§ Required work: For the data that follows, report how many lines contain the word "shifts", and nothing else.

################

/-! ### The count invariant (R95, R96) -/

/-- Of the unit the count invariant reads the view and the command port alone. -/
theorem CountInv.congr {r : CountRegs W} (h : CountInv u r) (hview : v.granularity = u.granularity)
    (hcmd : v.cmd = u.cmd) : CountInv v r where
  serial := hview.trans h.serial
  command := hcmd ▸ h.command
  countBound := h.countBound
  length := hcmd ▸ h.length

theorem countInv_countInit (hserial : u.granularity = .bitSerial) (hcommand : decode u.cmd.cw = some .bitlen) :
    CountInv u (countInit u.cmd.x) :=
  ⟨hserial, hcommand, Nat.zero_le _, countResult_limbBitlen_countInit _ _⟩

/-- The shifts made and those to come are as many as the limb chosen at the start has bits. -/
theorem CountInv.count_add_limbBitlen_le {r : CountRegs W} (h : CountInv u r) : r.count + limbBitlen r.limb ≤ W := by
  have hlength := h.length
  have hlow := limbBitlen_le u.cmd.x.low
  have hhigh := limbBitlen_le u.cmd.x.high
  simp only [countResult, DW.bitLength] at hlength
  split at hlength <;> omega

/-- A shift moves one from the shifts to come to the shifts made. -/
theorem CountInv.iter {r : CountRegs W} (h : CountInv u r) (hr : r.limb ≠ 0#W) : CountInv u (countIter r) := by
  have hbound := h.count_add_limbBitlen_le
  obtain ⟨hserial, hcommand, -, hlength⟩ := h
  have hshift : limbBitlen (countIter r).limb + 1 = limbBitlen r.limb := limbBitlen_shrW_one_add_one hr
  have hcount : (countIter r).count = r.count + 1 := rfl
  have hsum : (countIter r).count + limbBitlen (countIter r).limb = r.count + limbBitlen r.limb := by
    omega
  refine ⟨hserial, hcommand, by omega, ?_⟩
  rw [hsum]
  exact hlength

/-! ### The invariant of the machine -/

theorem Dwu.inv_iff_of_counting {r : CountRegs W} (hwork : u.work = .counting r) : u.Inv ↔ CountInv u r := by
  simp [Dwu.Inv, hwork]

theorem Dwu.inv_iff_of_dividing {d : DivRegs W} (hwork : u.work = .dividing d) : u.Inv ↔ DivInv u d := by
  simp [Dwu.Inv, hwork]

/-- The host's list is no part of the invariant. -/
theorem Dwu.Inv.withHost (h : u.Inv) (rest : List (HostEvent W)) : (u.withHost rest).Inv := by
  cases hwork : u.work with
  | idle => exact Dwu.inv_of_idle hwork
  | counting r =>
    have hcount : CountInv u r := (Dwu.inv_iff_of_counting hwork).1 h
    exact (Dwu.inv_iff_of_counting (u := u.withHost rest) hwork).2 (hcount.congr rfl rfl)
  | dividing d =>
    have hdiv : DivInv u d := (Dwu.inv_iff_of_dividing hwork).1 h
    exact (Dwu.inv_iff_of_dividing (u := u.withHost rest) hwork).2 (hdiv.congr rfl rfl)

################

§ Response: 2